DATA EXCERPTS:
-- ==== Sys2Proof/Tests/Slice0.lean ====
section
/-! SUPPORT. Tests of the model against the spec's encodings and vectors (spec/95_test_vectors.md; the number of the vector
stands in each comment), the smoke tests of WellFormed, and a witness of the hypotheses of each statement. -/

namespace Sys2Proof.Tests

open Sys2Proof Sys2Proof.Machine

/-- A core at the spec's parameters with an image, an input and a relative base. -/
def core (image input : List Int) (rb : Int) : State := setRb rb (boot Config.spec image input)

/-- An implementation with 8-bit words, addresses up to 20 and channels of one value. -/
def small : Config := ⟨some 8, some 20, some 1⟩

/-- Whether a result is a next state in which `f` holds. -/
def ran (r : Result) (f : State → Bool) : Bool :=
  match r with
  | .next t => f t
  | .fault _ => false
  | .refused _ => false

theorem next_of_ran {r : Result} {f : State → Bool} (h : ran r f = true) : ∃ t, r = .next t ∧ f t = true := by
  cases r with
  | next t => exact ⟨t, rfl, h⟩
  | fault r => contradiction
  | refused r => contradiction

/-- The registers of a state that a fault record is held against. -/
def faultedWith (code : FaultCode) (info : Int) (pc : Nat) (t : State) : Bool :=
  t.status == .faulted && t.faultCode == some code && t.faultInfo == some info && t.pc == pc

def pos (n : Int) : Operand := ⟨n, .position⟩
def imm (n : Int) : Operand := ⟨n, .immediate⟩
def rel (n : Int) : Operand := ⟨n, .relative⟩

/-! ### WellFormed refuses each kind of ill-formed term -/

theorem test_illformed_add : (Instr.add (pos 1) (pos 2) (imm 3)).wellFormed Config.spec = false := by decide
theorem test_illformed_multiply : (Instr.multiply (pos 1) (pos 2) (imm 3)).wellFormed Config.spec = false := by decide
theorem test_illformed_input : (Instr.input (imm 3)).wellFormed Config.spec = false := by decide
theorem test_illformed_lessThan : (Instr.lessThan (pos 1) (pos 2) (imm 3)).wellFormed Config.spec = false := by decide
theorem test_illformed_equals : (Instr.equals (pos 1) (pos 2) (imm 3)).wellFormed Config.spec = false := by decide
theorem test_illformed_parameter_word : (Instr.output (pos 128)).wellFormed small = false := by decide
theorem test_illformed_negative_word : (Instr.jumpIfTrue (pos 1) (pos (-129))).wellFormed small = false := by decide
theorem test_illformed_opcode_word : (Instr.output (rel 1)).wellFormed small = false := by decide
theorem test_wellformed_immediate_source : (Instr.output (imm 3)).wellFormed Config.spec = true := by decide
theorem test_wellformed_small : (Instr.output (pos 127)).wellFormed small = true := by decide

/-! ### Decoding: words written out by hand from R51, R54, R55 -/

/-- 21001: `op` 01, `m1` 0, `m2` 1, `m3` 2. -/
theorem test_decode_add : decode [21001, 5, -6, 7] = .ok (.add (pos 5) (imm (-6)) (rel 7), []) := by decide
/-- S3: "`MUL [4], #3, [4]`". -/
theorem test_decode_multiply : decode [1002, 4, 3, 4, 33] = .ok (.multiply (pos 4) (imm 3) (pos 4), [33]) := by decide
theorem test_decode_input : decode [203, 3] = .ok (.input (rel 3), []) := by decide
theorem test_decode_output : decode [104, -77] = .ok (.output (imm (-77)), []) := by decide
theorem test_decode_jumpIfTrue : decode [2105, 1, 2] = .ok (.jumpIfTrue (imm 1) (rel 2), []) := by decide
theorem test_decode_jumpIfFalse : decode [1006, 101, 0] = .ok (.jumpIfFalse (pos 101) (imm 0), []) := by decide
theorem test_decode_lessThan : decode [1207, 1, 2, 3] = .ok (.lessThan (rel 1) (imm 2) (pos 3), []) := by decide
theorem test_decode_equals : decode [20108, 1, 2, 3] = .ok (.equals (imm 1) (pos 2) (rel 3), []) := by decide
theorem test_decode_adjustRelativeBase : decode [9, 2] = .ok (.adjustRelativeBase (pos 2), []) := by decide
theorem test_decode_halt : decode [99, 1, 2, 3] = .ok (.halt, [1, 2, 3]) := by decide
/-- F6, F7: the opcode check comes before the mode check, and a negative word has no fields. -/
theorem test_decode_invalidOpcode :
    decode [398] = .error (.invalidOpcode 398) ∧ decode [-99] = .error (.invalidOpcode (-99)) := by decide
/-- F13, F19, F22: an illegal mode, an unused digit, a digit above the fifth. -/
theorem test_decode_invalidMode :
    decode [30001, 0, 0, 0] = .error (.invalidMode 30001) ∧ decode [1004, 0] = .error (.invalidMode 1004) ∧
      decode [1000099] = .error (.invalidMode 1000099) := by decide
theorem test_decode_truncated : decode [1, 2, 3] = .error .truncated := by decide

/-! ### The interface the host uses -/

theorem test_decodeTableWord :
    decodeTableWord 16 1202 = some (.multiply (rel 0) (imm 0) (pos 0)) ∧ decodeTableWord 8 99 = some .halt ∧
      decodeTableWord 8 0 = none := by decide
theorem test_withFetchWord_runs : ran (step (State.reset.withFetchWord 16 1101)) (fun t => t.pc == 4 && t.mem.read 0 == 0) = true := by
  decide
theorem test_withFetchWord_halts : ran (step (State.reset.withFetchWord 8 99)) (fun t => t.status == .halted) = true := by decide

/-! ### One step of each instruction -/

/-- A3: all Relative. -/
theorem test_add_relative :
    ran (step (core [22201, 1, 2, 3, 99, 30, 12, 0] [] 4)) (fun t => t.mem.read 7 == 42 && t.pc == 4 && t.rb == 4) = true := by
  decide
/-- A7: no wrap at 2^63. -/
theorem test_add_exact :
    ran (step (core [1101, 9223372036854775807, 1, 5, 99, 0] [] 0)) (fun t => t.mem.read 5 == 9223372036854775808) = true := by
  decide
/-- M2. -/
theorem test_multiply_negative : ran (step (core [1102, -3, 4, 5, 99, 0] [] 0)) (fun t => t.mem.read 5 == -12) = true := by decide
/-- M3: storing the value an unwritten cell reads as. -/
theorem test_multiply_zero : ran (step (core [1102, 0, -7, 5, 99, 55] [] 0)) (fun t => t.mem.read 5 == 0 && t.mem.wf) = true := by
  decide
/-- I2: Relative store beyond the image. -/
theorem test_input : ran (step (core [203, 3, 99] [-12, 8] 7)) (fun t => t.mem.read 10 == -12 && t.inChan == [8] && t.pc == 2) = true := by
  decide
/-- F24: the value is taken before the store faults. -/
theorem test_input_immediate :
    ran (step (core [103, 0, 99] [42] 0)) (fun t => faultedWith .invalidOperand 0 0 t && t.inChan == []) = true := by decide
/-- B1. -/
theorem test_input_blocked : step (core [3, 0] [] 0) = .fault .blockedOnInput := rfl
/-- O3. -/
theorem test_output : ran (step (core [204, 2, 99, 0, 5] [] 2)) (fun t => t.outChan == [5] && t.pc == 2) = true := by decide
/-- R119: a finite channel that is full. -/
theorem test_output_full : step { boot small [4, 1] [] with outChan := [7] } = .fault .blockedOnOutput := rfl
/-- J7: Relative target. -/
theorem test_jumpIfTrue : ran (step (core [2105, 1, 2, 99, 104, 7, 99, 4] [] 5)) (fun t => t.pc == 4) = true := by decide
/-- F35: not taken, the target is not loaded. -/
theorem test_jumpIfTrue_lazy : ran (step (core [5, 3, -1, 0, 99] [] 0)) (fun t => t.pc == 3 && t.status == .running) = true := by decide
/-- J4. -/
theorem test_jumpIfFalse : ran (step (core [1106, 0, 4, 99, 104, 7, 99] [] 0)) (fun t => t.pc == 4) = true := by decide
/-- J5. -/
theorem test_jumpIfFalse_not_taken : ran (step (core [1106, 5, 4, 99] [] 0)) (fun t => t.pc == 3) = true := by decide
/-- L1, L5: signed, and at any size. -/
theorem test_lessThan : ran (step (core [1107, -1, 0, 5, 99, 7] [] 0)) (fun t => t.mem.read 5 == 1) = true := by decide
theorem test_lessThan_large :
    ran (step (core [21107, 18446744073709551615, 18446744073709551616, -1, 99] [] 10)) (fun t => t.mem.read 9 == 1) = true := by
  decide
/-- E2, E4. -/
theorem test_equals_sign : ran (step (core [1108, 3, -3, 5, 99, 7] [] 0)) (fun t => t.mem.read 5 == 0) = true := by decide
theorem test_equals_relative : ran (step (core [2208, 0, 1, 5, 99, 4, 4] [] 5)) (fun t => t.mem.read 5 == 1) = true := by decide
/-- RB4: the operand is resolved at the old base. -/
theorem test_adjustRelativeBase : ran (step (core [209, 1, 99, 0, 0, 0, 30] [] 5)) (fun t => t.rb == 35 && t.pc == 2) = true := by
  decide
/-- H2. -/
theorem test_halt :
    ran (step (core [99] [5, 6] 9)) (fun t => t.status == .halted && t.pc == 0 && t.rb == 9 && t.inChan == [5, 6]) = true := by decide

REQUIREMENT:
Where a line above holds the word "info", copy it.

EXERCISE OUTPUT:
def faultedWith (code : FaultCode) (info : Int) (pc : Nat) (t : State) : Bool :=
  t.status == .faulted && t.faultCode == some code && t.faultInfo == some info && t.pc == pc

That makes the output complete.